theorem guarded_txUnwritten (n : Nat) :
    Guarded (usageIf (·.txUnwritten n) .txUnwritten) (fun s => firstOf [(absentBelow s n, .txUnwritten)])
      (pure ()) := by
  simpa only [txUnwritten_eq] using Guarded.usageIf (·.txUnwritten n) .txUnwritten

/-! ## Bodies -/

/-- A search once its pin is checked (rule R216). -/
def searchBody (p : PinId) (cmd : Byte) : Op Unit := do
  errIf (!isSearchCommand cmd) .badCommand
  let used ← look (·.owDevCount)
  errIf (used != 0) .rootNotEmpty
  seed
  searchLoop p cmd (← look (·.params.maxOwDevices))

/-- A pass of the search, seeded or not (rule R215). -/
def searchPassBody (p : PinId) (cmd : Byte) (sd : Bool) : Op Unit := do
  errIf (!isSearchCommand cmd) .badCommand
  if sd then seed else pure ()
  let _ ← searchPass p cmd
  pure ()

/-- `TW_INIT` once its checks have passed: an engine already initialised is not touched (rule R131). -/
def twInitBody (c d : PinId) : Op Unit := do
  let tw ← look (·.tw)
  if tw.initialized then errIf (!(c == tw.sclPin && d == tw.sdaPin)) .initConflict else twConfigure c d

/-- `OW_MATCH_DEVICE` once its checks have passed (rule R194). -/
def matchDeviceBody (idx : Byte) : Op Unit := do
  let found ← look (·.owDevList[idx.toNat]?)
  match found with
  | none => pure ()
  | some r => matchRom r.pin (romBytes r.rom)

/-- What a command does once its usage checks have passed; `exec_next` ties it to `exec`. -/
def bodyOf : Instr → Op Unit
  | .twInit c d => twInitBody c d
  | .twSetSpeed lvl => update (·.speedSet lvl)
  | .twStart => start
  | .twStop => stop
  | .twWriteByte x => do setResult (zext8 (← writeByte x))
  | .twReadByte k => do setResult (← readByte k)
  | .twWriteBytes len => writeTxBytes len.toNat 0
  | .twReadBytes len => readRxBytes len.toNat 0
  | .twStartRw ab son => startRw ab son
  | .twStartWrite a r => startWrite a r
  | .twStartRead a r => do
    startWrite a r
    startRw (addressByte a true) true
  | .twScan => do
    update (·.setTwDevList [])
    scanProbes scanAddresses
    setResult (← look (·.twDevCount))
  | .twFree => update (·.setTwDevList [])
  | .owInit p => cfg p .inputPullup
  | .owReset p => do setResult (zext8 (← owReset p))
  | .owReadBit p => do setResult (zext8 (← owReadBit p))
  | .owWriteBit p b => owWriteBit p b
  | .owRead p => do setResult (← owReadByte p)
  | .owWrite p x => owWriteByte p x
  | .owReadBytes p len => do
    let _ ← owReadRx p len.toNat 0
    pure ()
  | .owWriteBytes p len => owWriteTx p len.toNat 0
  | .owCrc8 c x => setResult (crc8 c x)
  | .owMatchRom p => do
    owWriteByte p matchRomCode
    owWriteTx p 8 0
  | .owMatchDevice idx => matchDeviceBody idx
  | .owReadRom p => do
    owWriteByte p readRomCode
    let rom ← owReadRx p 8 0
    errIf (crcOf rom != 0x00) .badCrc
  | .owSearchPass p cmd sd => searchPassBody p cmd sd
  | .owSearch p cmd => do
    searchBody p cmd
    setResult (← look owCountLow)
  | .owSearchFamily p cmd f => do
    searchBody p cmd
    update fun s => s.setOwDevList (s.owDevList.filter fun r => romByte r.rom 0 == f)
    let kept ← look (·.owDevCount)
    errIf (kept == 0) .noDevice
    setResult (← look owCountLow)
  | .owFree => update (·.setOwDevList [])

/-! ## Every command is guarded -/

theorem guarded_search (p : PinId) (cmd : Byte) :
    Guarded (search p cmd) (fun s => firstOf (pinChecks s p)) (searchBody p cmd) := (guarded_owReady p).then _
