-- ==== Sys2Proof/Decode.lean ====
section
/-!
DEFINITION. The byte decoder of 30_encoding.md R53 to R79, in 64-bit mode, and the encoder written from the same tables.
-/
namespace Sys2Proof

/-- Why bytes have no meaning in this model (30_encoding.md R77, R79: "refuse"). -/
inductive Reject where
  /-- The bytes are another instruction, or one the spec does not name (R77, R79; 00_scope.md R4). -/
  | notThisFamily
  /-- `0F 38 40` with no 66h prefix (R79, decision D14). -/
  | noOperandSizePrefix
  /-- F2h or F3h with `0F 38 40` (R79, decision D14). -/
  | repeatPrefix
  /-- A 67h address-size prefix (R57, R79, decision D25). -/
  | addressSizePrefix
  /-- More than 15 bytes (R56, R79, decision D23). -/
  | tooLong
deriving DecidableEq, Repr

/-- What the bytes at `pc` are. -/
inductive Decoded where
  /-- An in-scope instruction. -/
  | ok (i : Instr)
  /-- An invalid opcode: the conditions of 60_exceptions.md R112, R113. -/
  | ud
  /-- Refused, by name. -/
  | reject (why : Reject)
  /-- The bytes given end before the instruction does. -/
  | truncated
deriving DecidableEq, Repr

/-! ## Legacy prefixes (R57, R58) -/

inductive PrefixKind where
  | opSize | rep | lock | segIgnored | segFs | segGs | addrSize
  | rex (b : Byte)
deriving DecidableEq, Repr

/-- The table of R57. -/
def classifyPrefix (b : Byte) : Option PrefixKind :=
  if b = 0x66 then some .opSize
  else if b = 0xF2 ∨ b = 0xF3 then some .rep
  else if b = 0xF0 then some .lock
  else if b = 0x2E ∨ b = 0x36 ∨ b = 0x3E ∨ b = 0x26 then some .segIgnored
  else if b = 0x64 then some .segFs
  else if b = 0x65 then some .segGs
  else if b = 0x67 then some .addrSize
  else if b.extractLsb' 4 4 = 4 then some (.rex b)
  else none

/-- What the prefixes before the opcode say. `rex` is a REX byte with no other prefix after it (R58); `rexSeen`
says that any REX byte came. -/
structure Prefixes where
  opSize : Bool := false
  rep : Bool := false
  lock : Bool := false
  addrSize : Bool := false
  seg : Option Seg := none
  rex : Option Byte := none
  rexSeen : Bool := false
deriving DecidableEq, Repr

/-- One more prefix: repeats are allowed, of 64h and 65h the last wins (R57), and a prefix after a REX byte makes
that REX byte ignored (R58; log 17). -/
def Prefixes.add (p : Prefixes) : PrefixKind → Prefixes
  | .opSize => { p with opSize := true, rex := none }
  | .rep => { p with rep := true, rex := none }
  | .lock => { p with lock := true, rex := none }
  | .segIgnored => { p with rex := none }
  | .segFs => { p with seg := some .fs, rex := none }
  | .segGs => { p with seg := some .gs, rex := none }
  | .addrSize => { p with addrSize := true, rex := none }
  | .rex b => { p with rex := some b, rexSeen := true }

/-- Consume the prefixes (R77 step 1): what they say, and the bytes after them. -/
def scanPrefixes (p : Prefixes) : List Byte → Prefixes × List Byte
  | [] => (p, [])
  | b :: bs =>
    match classifyPrefix b with
    | some c => scanPrefixes (p.add c) bs
    | none => (p, b :: bs)

/-- A prefix that may not precede C4h or 62h was seen (R112, R77 steps 2 and 3). -/
def Prefixes.forbidVexEvex (p : Prefixes) : Bool :=
  p.opSize || p.rep || p.lock || p.rexSeen

/-! ## ModRM, SIB, displacement (R60 to R62) -/

/-- Bit 3 above a three-bit field: a number 0..15 (R58, R67, R69). -/
def regNum (hi : Bool) (lo : BitVec 3) : Fin 16 :=
  Fin.ofNat 16 (8 * hi.toNat + lo.toNat)

/-- Bits 4 and 3 above a three-bit field: a number 0..31 (R69). -/
def regNum32 (hi' hi : Bool) (lo : BitVec 3) : VReg :=
  Fin.ofNat 32 (16 * hi'.toNat + 8 * hi.toNat + lo.toNat)

/-- What ModRM.rm and the bytes after it encode. -/
inductive RmOperand where
  | reg (rm : BitVec 3)
  | mem (ea : AddrForm)
deriving DecidableEq, Repr

/-- disp32, little-endian, sign-extended, never scaled (R62). -/
def takeDisp32 : List Byte → Option (Word × List Byte)
  | b0 :: b1 :: b2 :: b3 :: rest => some ((b3 ++ b2 ++ b1 ++ b0 : BitVec 32).signExtend 64, rest)
  | _ => none

/-- The displacement that follows for `mod` 00, 01, 10 when there is a base: none, disp8 times `n`, disp32 (R60, R62, R70). -/
def takeDisp (mod : BitVec 2) (n : Nat) (bs : List Byte) : Option (Word × List Byte) :=
  if mod = 0 then some (0, bs)
  else if mod = 1 then
    match bs with
    | d :: rest => some (d.signExtend 64 * BitVec.ofNat 64 n, rest)
    | [] => none
  else takeDisp32 bs

/-- The segment in force: an FS or GS override, else the default of the base (20_memory.md R43). -/
def segInForce (override : Option Seg) (base : Option Gpr) : Seg :=
  override.getD (defaultSeg base)

/-- SIB byte and what follows (R61): index number `X:index`, none if it is 4; base number `B:base`, but no base and a
disp32 when `mod = 00` and `base = 101`. -/
def takeSib (override : Option Seg) (x b : Bool) (n : Nat) (mod : BitVec 2) : List Byte → Option (AddrForm × List Byte)
  | [] => none
  | sib :: rest =>
    let idx := regNum x (sib.extractLsb' 3 3)
    let index : Option Gpr := if idx = 4 then none else some idx
    let scale : Fin 4 := if idx = 4 then 0 else (Fin.ofNat 4 (sib.extractLsb' 6 2).toNat)
    let lowBase : BitVec 3 := sib.extractLsb' 0 3
    if mod = 0 ∧ lowBase = 5 then
      match takeDisp32 rest with
      | some (disp, rest') =>
        some ({ seg := segInForce override none, base := none, index, scale, disp, ripRel := false }, rest')
      | none => none
    else
      match takeDisp mod n rest with
      | some (disp, rest') =>
        let base := some (regNum b lowBase)
        some ({ seg := segInForce override base, base, index, scale, disp, ripRel := false }, rest')
      | none => none

/-- ModRM and what follows (R60): the `reg` field, the `rm` operand, the bytes after the instruction. -/
def takeModRm (override : Option Seg) (x b : Bool) (n : Nat) : List Byte → Option (BitVec 3 × RmOperand × List Byte)
  | [] => none
  | m :: rest =>
    let mod : BitVec 2 := m.extractLsb' 6 2
    let reg : BitVec 3 := m.extractLsb' 3 3
    let rm : BitVec 3 := m.extractLsb' 0 3
    if mod = 3 then some (reg, .reg rm, rest)
    else if rm = 4 then
      match takeSib override x b n mod rest with
      | some (ea, rest') => some (reg, .mem ea, rest')
      | none => none
    else if mod = 0 ∧ rm = 5 then
      match takeDisp32 rest with
      | some (disp, rest') =>
        some (reg, .mem { seg := segInForce override none, base := none, index := none, scale := 0, disp, ripRel := true }, rest')
      | none => none
    else
      match takeDisp mod n rest with
      | some (disp, rest') =>
        let base := some (regNum b rm)
        some (reg, .mem { seg := segInForce override base, base, index := none, scale := 0, disp, ripRel := false }, rest')
      | none => none

/-- Second source of a legacy or VEX form: `B` extends the register number (R67, R74). -/
def RmOperand.toRegMem (b : Bool) : RmOperand → RegMem
  | .reg rm => .reg (regNum b rm)
  | .mem ea => .mem ea

/-- Second source of an EVEX form: `X` and `B` extend the register number (R69); `EVEX.b` selects broadcast (R72). -/
def RmOperand.toSrc2 (x b bcst : Bool) : RmOperand → Src2
  | .reg rm => .reg (regNum32 x b rm)
  | .mem ea => if bcst then .bcst ea else .mem ea

def RmOperand.isReg : RmOperand → Bool
  | .reg _ => true
  | .mem _ => false

/-! ## The three shapes (R53 to R55) -/

/-- Legacy form after the prefixes: `0F 38 40 /r` (R59, R77 step 4). `total` is the number of bytes at `pc`, so that
`len` is what has been consumed of them. Order of the answers: log 18. -/
def decodeLegacy (p : Prefixes) (total : Nat) : List Byte → Decoded
  | [] => .truncated
  | e0 :: r0 =>
    if e0 ≠ 0x0F then .reject .notThisFamily else
    match r0 with
    | [] => .truncated
    | e1 :: r1 =>
      if e1 ≠ 0x38 then .reject .notThisFamily else
      match r1 with
      | [] => .truncated
      | op :: r2 =>
        if op ≠ 0x40 then .reject .notThisFamily
        else if !p.opSize then .reject .noOperandSizePrefix
        else if p.rep then .reject .repeatPrefix
        else
          let rex := p.rex.getD 0
          let b := rex.getLsbD 0
          match takeModRm p.seg (rex.getLsbD 1) b 1 r2 with
          | none => .truncated
          | some (reg, rm, rest) =>
            if p.lock then .ud
            else if p.addrSize then .reject .addressSizePrefix
            else .ok (.pmulldSse (regNum (rex.getLsbD 2) reg) (rm.toRegMem b) (total - rest.length))

/-- VEX form after C4h, its own conditions only (R65 to R67, R77 step 3). -/
def decodeVexBody (p : Prefixes) (total : Nat) (v1 v2 op : Byte) (r : List Byte) : Decoded :=
  if v1.extractLsb' 0 5 ≠ 2 ∨ v2.extractLsb' 0 2 ≠ 1 ∨ op ≠ 0x40 then .reject .notThisFamily
  else
    let b := !v1.getLsbD 5
    match takeModRm p.seg (!v1.getLsbD 6) b 1 r with
    | none => .truncated
    | some (reg, rm, rest) =>
      if p.addrSize then .reject .addressSizePrefix
      else
        let dst := regNum (!v1.getLsbD 7) reg
        let src1 : LoReg := Fin.ofNat 16 (~~~(v2.extractLsb' 3 4)).toNat
        let len := total - rest.length
        if v2.getLsbD 2 then .ok (.vpmulldVex256 dst src1 (rm.toRegMem b) len)
        else .ok (.vpmulldVex128 dst src1 (rm.toRegMem b) len)

/-- The writemask `aaa`, `z` (R73). `z` with `aaa = 0` has been refused before. -/
def maskOf (z : Bool) (aaa : BitVec 3) : Mask :=
  if aaa = 0 then .noMask
  else if z then .zero (Fin.ofNat 8 aaa.toNat) else .merge (Fin.ofNat 8 aaa.toNat)

/-- The vector length of `L'L` (R71); 11b has none. -/
def vlOf (ll : BitVec 2) : Nat :=
  if ll = 0 then 128 else if ll = 1 then 256 else 512

/-- `W` and `L'L` select the row (R55, R78). -/
def evexRow (w : Bool) (ll : BitVec 2) (dst src1 : VReg) (mask : Mask) (src2 : Src2) (len : Nat) : Instr :=
  if w then
    if ll = 0 then .vpmullqEvex128 dst src1 mask src2 len
    else if ll = 1 then .vpmullqEvex256 dst src1 mask src2 len
    else .vpmullqEvex512 dst src1 mask src2 len
  else
    if ll = 0 then .vpmulldEvex128 dst src1 mask src2 len
    else if ll = 1 then .vpmulldEvex256 dst src1 mask src2 len
    else .vpmulldEvex512 dst src1 mask src2 len

/-- The field conditions of 60_exceptions.md R113: reserved bits of P0, the fixed bit of P1, `L'L = 11b`, `z` without a
mask, `b` with a register. -/
def evexInvalid (p0 p1 p2 : Byte) (rmIsReg : Bool) : Bool :=
  p0.extractLsb' 2 2 != 0 || !p1.getLsbD 2 || p2.extractLsb' 5 2 == 3
    || (p2.getLsbD 7 && p2.extractLsb' 0 3 == 0) || (p2.getLsbD 4 && rmIsReg)

/-- EVEX form after 62h, its own conditions only (R68 to R73, R77 step 2). -/
def decodeEvexBody (p : Prefixes) (total : Nat) (p0 p1 p2 op : Byte) (r : List Byte) : Decoded :=
  if p0.extractLsb' 0 2 ≠ 2 ∨ p1.extractLsb' 0 2 ≠ 1 ∨ op ≠ 0x40 then .reject .notThisFamily
  else
    let w := p1.getLsbD 7
    let ll : BitVec 2 := p2.extractLsb' 5 2
    let bcst := p2.getLsbD 4
    let x := !p0.getLsbD 6
    let b := !p0.getLsbD 5
    match takeModRm p.seg x b (evexDisp8Scale (if w then 64 else 32) (vlOf ll) bcst) r with
    | none => .truncated
    | some (reg, rm, rest) =>
      if evexInvalid p0 p1 p2 rm.isReg then .ud
      else if p.addrSize then .reject .addressSizePrefix
      else
        let dst := regNum32 (!p0.getLsbD 4) (!p0.getLsbD 7) reg
        let vvvv : BitVec 4 := ~~~(p1.extractLsb' 3 4)
        let src1 : VReg := Fin.ofNat 32 (16 * (!p2.getLsbD 3).toNat + vvvv.toNat)
        .ok (evexRow w ll dst src1 (maskOf (p2.getLsbD 7) (p2.extractLsb' 0 3)) (rm.toSrc2 x b bcst) (total - rest.length))

/-- A forbidden prefix before C4h or 62h makes whatever follows an invalid opcode (R77 steps 2 and 3, R112); bytes that
end first stay `truncated`, since a fetch fault goes before #UD (60_exceptions.md R120; log 16). -/
def guardPrefixes (p : Prefixes) (d : Decoded) : Decoded :=
  match d with
  | .truncated => .truncated
  | d => if p.forbidVexEvex then .ud else d

def decodeVex (p : Prefixes) (total : Nat) : List Byte → Decoded
  | v1 :: v2 :: op :: r => guardPrefixes p (decodeVexBody p total v1 v2 op r)
  | _ => .truncated

def decodeEvex (p : Prefixes) (total : Nat) : List Byte → Decoded
  | p0 :: p1 :: p2 :: op :: r => guardPrefixes p (decodeEvexBody p total p0 p1 p2 op r)
  | _ => .truncated

/-- The procedure of R77, with no bound on the length. -/
def decodeUnbounded (bytes : List Byte) : Decoded :=
  let (p, rest) := scanPrefixes {} bytes
  match rest with
  | [] => .truncated
  | b :: r =>
    if b = 0x62 then decodeEvex p bytes.length r
    else if b = 0xC4 then decodeVex p bytes.length r
    else decodeLegacy p bytes.length (b :: r)

/-- The decoder: total on any bytes, lowest address first. An instruction that needs more than 15 bytes is refused
(R56, R79). -/
def decode (bytes : List Byte) : Decoded :=
  match decodeUnbounded (bytes.take Config.maxInstrLen) with
  | .truncated => if Config.maxInstrLen ≤ bytes.length then .reject .tooLong else .truncated
  | d => d

/-! ## The encoder -/

/-- ModRM byte (R60). -/
def modRmByte (mod : BitVec 2) (reg rm : BitVec 3) : Byte := mod ++ reg ++ rm

/-- SIB byte (R61). -/
def sibByte (scale : BitVec 2) (index base : BitVec 3) : Byte := scale ++ index ++ base

/-- Low three bits of a register number. -/
def low3 (n : Nat) : BitVec 3 := BitVec.ofNat 3 n

/-- disp32, lowest byte first (R62). -/
def disp32Bytes (disp : Word) : List Byte :=
  [disp.extractLsb' 0 8, disp.extractLsb' 8 8, disp.extractLsb' 16 8, disp.extractLsb' 24 8]
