-- ==== Sys2Proof/Tests/Slice0.lean ====
section
/-!
SUPPORT. Tests on fixed values, and witnesses that the premises of the obligations can be met. Expected values are the
spec's own: the worked examples of R97 to R105 and the vectors of 95_test_vectors.md (named V, E, X, M, N, P there).
-/
namespace Sys2Proof.Machine

def State.setGpr (s : State) (r : Gpr) (v : Word) : State := { s with gpr := s.gpr.set r.val v r.isLt }

def State.setK (s : State) (r : KReg) (v : BitVec 64) : State := { s with k := s.k.set r.val v r.isLt }

/-- Dwords at rising addresses. -/
def State.setDwords (s : State) (a : Word) (xs : List (BitVec 32)) : State :=
  s.placeBytes a (xs.flatMap fun x => [x.extractLsb' 0 8, x.extractLsb' 8 8, x.extractLsb' 16 8, x.extractLsb' 24 8])

end Sys2Proof.Machine

namespace Sys2Proof.Tests
open Sys2Proof Sys2Proof.Machine Sys2Proof.Safety

-- One theorem at a time: each `decide +kernel` waits for the kernel to have checked all before it, and run side by side the
-- waiting theorems take a thread of 256 MB of stack each.
set_option Elab.async false

/-! ## Helpers -/

/-- The default environment of 95_test_vectors.md section 0, code at 1000h. -/
def env : State := { State.reset with mode := .long64, rip := 0x1000, cr4 := 0x40200, xcr0 := 0xE7 }

/-- A register from its dwords, lowest lane first. -/
def dwords (xs : List (BitVec 32)) : BitVec Config.maxVL :=
  xs.foldr (fun x acc => acc <<< 32 ||| x.setWidth Config.maxVL) 0

/-- A register from its qwords, lowest lane first. -/
def qwords (xs : List (BitVec 64)) : BitVec Config.maxVL :=
  xs.foldr (fun x acc => acc <<< 64 ||| x.setWidth Config.maxVL) 0

/-- Every dword the same. -/
def allDwords (x : BitVec 32) : BitVec Config.maxVL := dwords (List.replicate 16 x)

/-- What `f` reads of the next state, if there is one. -/
def after {α : Type} (o : Outcome) (f : State → α) : Option α :=
  match o with
  | .next t => some (f t)
  | .fault _ => none
  | .refused _ => none

def faultOf : Outcome → Option Fault
  | .next _ => none
  | .fault f => some f
  | .refused _ => none

def refusalOf : Outcome → Option Refusal
  | .next _ => none
  | .fault _ => none
  | .refused r => some r

/-- A base register and a displacement through the default segment. -/
def at_ (b : Gpr) (disp : Word := 0) : AddrForm :=
  { seg := defaultSeg (some b), base := some b, index := none, scale := 0, disp := disp, ripRel := false }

• • •

• What you will do: Word for word, restate the lines of the data above that fall between the line holding "let base := some (regNum b rm)" and the line holding "else .ok (.pmulldSse", inclusive, and no other lines.

• Finished task:
        let base := some (regNum b rm)
        some (reg, .mem { seg := segInForce override base, base, index := none, scale := 0, disp, ripRel := false }, rest')
      | none => none

/-- Second source of a legacy or VEX form: `B` extends the register number (R67, R74). -/
def RmOperand.toRegMem (b : Bool) : RmOperand → RegMem
  | .reg rm => .reg (regNum b rm)
  | .mem ea => .mem ea

/-- Second source of an EVEX form: `X` and `B` extend the register number (R69); `EVEX.b` selects broadcast (R72). -/
def RmOperand.toSrc2 (x b bcst : Bool) : RmOperand → Src2
  | .reg rm => .reg (regNum32 x b rm)
  | .mem ea => if bcst then .bcst ea else .mem ea

def RmOperand.isReg : RmOperand → Bool
  | .reg _ => true
  | .mem _ => false

/-! ## The three shapes (R53 to R55) -/

/-- Legacy form after the prefixes: `0F 38 40 /r` (R59, R77 step 4). `total` is the number of bytes at `pc`, so that
`len` is what has been consumed of them. Order of the answers: log 18. -/
def decodeLegacy (p : Prefixes) (total : Nat) : List Byte → Decoded
  | [] => .truncated
  | e0 :: r0 =>
    if e0 ≠ 0x0F then .reject .notThisFamily else
    match r0 with
    | [] => .truncated
    | e1 :: r1 =>
      if e1 ≠ 0x38 then .reject .notThisFamily else
      match r1 with
      | [] => .truncated
      | op :: r2 =>
        if op ≠ 0x40 then .reject .notThisFamily
        else if !p.opSize then .reject .noOperandSizePrefix
        else if p.rep then .reject .repeatPrefix
        else
          let rex := p.rex.getD 0
          let b := rex.getLsbD 0
          match takeModRm p.seg (rex.getLsbD 1) b 1 r2 with
          | none => .truncated
          | some (reg, rm, rest) =>
            if p.lock then .ud
            else if p.addrSize then .reject .addressSizePrefix
            else .ok (.pmulldSse (regNum (rex.getLsbD 2) reg) (rm.toRegMem b) (total - rest.length))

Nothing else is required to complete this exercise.